# PVR Gift Certificate



## sulu600 (Apr 15, 2003)

Has anybody else seen one of the "Exclusive Offers", $150.00 gift certificate's? I got one in the mail yesterday that is only good through the end of April and the wording is a bit confusing. I would like to purchase a 721, but can't through Dish Network Direct and the local dealer seems to think that the offer only applys to the 508 and I have to be an "Orginal Customer" of there's before they could redeem the certificate (Current system was purchased via internet in 1997) The exact wording on the certificate is:

"*Good towards the purchase of a DishPVR receiver including free Standard Professional Installation."

Expires 4-30-2003

It provides two instructions for redeeming: Direct mention promotion..xxxxxxxxxx xxxxxxx

Instructions for Redeeming via an Authorized Retailer: and it has an ECPxxxxxxxx number.

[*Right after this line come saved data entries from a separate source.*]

def State.ter (s : State) (h : Nat) : TerX := tabGet (fun _ => {}) s.ters h
def State.setTer (s : State) (h : Nat) (x : TerX) : State := { s with ters := tabSet (fun _ => {}) s.ters h x }
def State.fbx (s : State) (h p : Nat) : FbxX := tabGet (fun _ => {}) s.fbxs (16 * h + p)
def State.setFbx (s : State) (h p : Nat) (x : FbxX) : State :=
  { s with fbxs := tabSet (fun _ => {}) s.fbxs (16 * h + p) x }
def State.dmp (s : State) (h : Nat) : DmpX := tabGet (fun _ => {}) s.dmps h
def State.setDmp (s : State) (h : Nat) (x : DmpX) : State := { s with dmps := tabSet (fun _ => {}) s.dmps h x }
def State.drt (s : State) (h : Nat) : DrtX := tabGet (fun _ => {}) s.drts h
def State.setDrt (s : State) (h : Nat) (x : DrtX) : State := { s with drts := tabSet (fun _ => {}) s.drts h x }
def State.axis (s : State) (a : Nat) : AxX := tabGet (fun _ => {}) s.axes a
def State.setAxis (s : State) (a : Nat) (x : AxX) : State := { s with axes := tabSet (fun _ => {}) s.axes a x }
def State.quad (s : State) (h c : Nat) : QuadX := tabGet (fun _ => {}) s.quads (8 * h + c)
def State.setQuad (s : State) (h c : Nat) (x : QuadX) : State := { s with quads := tabSet (fun _ => {}) s.quads (8 * h + c) x }
def State.hall (s : State) (h k : Nat) : HallX := tabGet (fun _ => {}) s.halls (8 * h + k)
def State.setHall (s : State) (h k : Nat) (x : HallX) : State := { s with halls := tabSet (fun _ => {}) s.halls (8 * h + k) x }
def State.ssi (s : State) (h k : Nat) : SsiX := tabGet (fun _ => {}) s.ssis (8 * h + k)
def State.setSsi (s : State) (h k : Nat) (x : SsiX) : State := { s with ssis := tabSet (fun _ => {}) s.ssis (8 * h + k) x }
def State.cam (s : State) (h c : Nat) : CamX := tabGet (fun _ => {}) s.cams (2 * h + c)
def State.setCam (s : State) (h c : Nat) (x : CamX) : State := { s with cams := tabSet (fun _ => {}) s.cams (2 * h + c) x }
def State.isp (s : State) (h : Nat) : IspX := tabGet (fun _ => {}) s.isps h
def State.setIsp (s : State) (h : Nat) (x : IspX) : State := { s with isps := tabSet (fun _ => {}) s.isps h x }
def State.chm (s : State) (h : Nat) : ChmX := tabGet (fun _ => {}) s.chms h
def State.setChm (s : State) (h : Nat) (x : ChmX) : State := { s with chms := tabSet (fun _ => {}) s.chms h x }
def State.mbx (s : State) (c : Nat) : MbxX := tabGet (fun _ => {}) s.mbxs c
def State.setMbx (s : State) (c : Nat) (x : MbxX) : State := { s with mbxs := tabSet (fun _ => {}) s.mbxs c x }
def State.i2c (s : State) (h c : Nat) : I2cX := tabGet (fun _ => {}) s.i2cs (2 * h + c)
def State.setI2c (s : State) (h c : Nat) (x : I2cX) : State := { s with i2cs := tabSet (fun _ => {}) s.i2cs (2 * h + c) x }
def State.cal (s : State) (h : Nat) : CalX := tabGet (fun _ => {}) s.cals h
def State.setCal (s : State) (h : Nat) (x : CalX) : State := { s with cals := tabSet (fun _ => {}) s.cals h x }
/-- One bank of a hearth's Grate tables. -/
def State.grt (s : State) (h bank : Nat) : Tab Nat := tabGet (fun _ => []) s.grts (2 * h + bank)
def State.setGrt (s : State) (h bank : Nat) (t : Tab Nat) : State :=
  { s with grts := tabSet (fun _ => []) s.grts (2 * h + bank) t }
/-- The active Ash map entry of a column; 0x0080_0000 at reset. -/
def dfltAsh (_ : Nat) : Word := 0x00800000
def State.ash (s : State) (h x : Nat) : Word := tabGet dfltAsh s.ashMap (65536 * h + x)
def State.setAsh (s : State) (h x : Nat) (e : Word) : State :=
  { s with ashMap := tabSet dfltAsh s.ashMap (65536 * h + x) e }
/-- The staged value of a privileged word (R139). -/
def State.stg (s : State) (h i blk w : Nat) : Word := tabGet dfltReg s.staged (rkey h blk i w)
def State.setStg (s : State) (h i blk w : Nat) (v : Word) : State :=
  { s with staged := tabSet dfltReg s.staged (rkey h blk i w) v }

/-! ### Flash (R391, R393) -/

/-- An erased flash byte. DESIGN CHOICE (log 9). -/
def dfltFlash (_ : Nat) : Byte := 0xFF

/-- Read a flash byte, and write one. -/
def State.fread (s : State) (a : Nat) : Byte := tabGet dfltFlash s.flash a
def State.fwrite (s : State) (a : Nat) (b : Byte) : State := { s with flash := tabSet dfltFlash s.flash a b }

/-- Bytes of flash from an offset, and writing bytes from an offset up. -/
def State.freads (s : State) (a n : Nat) : List Byte := (List.range n).map fun k => s.fread (a + k)
def State.fwrites (s : State) : Nat → List Byte → State
  | _, [] => s
  | a, b :: bs => State.fwrites (s.fwrite a b) (a + 1) bs

/-- A little-endian number of `n` flash bytes. -/
def State.fnum (s : State) (a n : Nat) : Nat := leAt (s.freads a n) 0 n

/-- Offset of the slot in use of component 4, the default tables (R391). -/
def cfgBase (s : State) : Nat := if bit s.upd.running 4 then 0x02100000 else 0x01900000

DishDepot.com said they could not accept it.

Any Dish Dealers know of any reason why it would not apply to 721 PVR?

Steve


----------



## Scott Greczkowski (Mar 21, 2002)

Hmm tough one, I know the certificate is only for a 501/508 system and not a 721.

Call your local dealer and see if they can help you out.

And BTW Welcome SULU to DBSTalk.COM! :HI:


----------



## sulu600 (Apr 15, 2003)

Thanks for the quick reply Scott.

I have talk to the local dealer and they seem to think, like you, that it ONLY apply's to the 501/508 and that if Dish does not have me in there data base as being one of their "Orginal" customers, they can't take the cert even for a 508 system.

Bummer!

Funny that Dish doesn't consider the 721 a "DishPVR" for this program.

Steve Park


----------



## Danbo (Oct 3, 2002)

If it doesn't specifically say that it excludes the 721, and/or is only for the 501/508, I'd argue the point with Dish. That's on a thin line between good intentions and a scam. The 721 IS a DishPVR, plain and simple. Unless it only indicates something specifically, then you have a good case to use it for a 721. I'd call Dish and ask them how to use it, since any local retailer you call seems to not be able to accept it (for whatever reason).


----------



## Jacob S (Apr 14, 2002)

It would not make sense to not make it apply to a 721 in which would not help them sell the 721's and get them to be more popular with them so that they can tell their friends about the 721.


----------



## Bob Haller (Mar 24, 2002)

Well I guess you could buy it for $150 and Ebay it for more then apply the $ to a 721. Myself I would wait till after team summit, 522 release should be tied to that.


----------



## Guest (Apr 16, 2003)

The certificate basically said you could get a PVR for half price. That is why I assumed it could only be used on the 501/508. I tried a couple of local retailers who said they could not honor the deal because they were not my original retailer. My original retailer is no longer in the sat business (me  ). I was able to get one directly from DISH.... I wish I would thought of asking them to apply it to the 721 for grins, but you can not get a 721 directly from DISH.


----------



## Jacob S (Apr 14, 2002)

Do you have to agree to keep it on for a year? If not then how can Dish do this and not lose so much?


----------



## cschlik (Jan 27, 2003)

The coupon did not have any requirements listed like auto pay or a certain package. I received a 508 yesterday through the deal. Now i'm all PVR


----------



## Jacob S (Apr 14, 2002)

Is it tied to the customer or can the customer give it to someone else?


----------



## jeffwtux (Apr 27, 2002)

I called in an got mine at 11:55pm MDT April 30. The CSR was insistent that there were no strings. You didn't have to maintain both receivers(your old and the new 508) for any minimum length. It wasn't restricted to being activated by only your account for any length of time(that's what they would've done to prevent instant resale: restrict the activation to only 1 account for lets say 1 year, but they didn't). This sounded too good to be true, almost like free money. 
Not only that, but something I haven't seen mentioned here was that I COULD'VE PURCHASED 2 AT THE $149 PRICE WITH NO STRINGS!!!! However, I only bought 1. My guess is that Dish thinks of these things almost like a method of word of mouth adverstisement. How many people haven't showed at least 10 people how cool their PVR is?


----------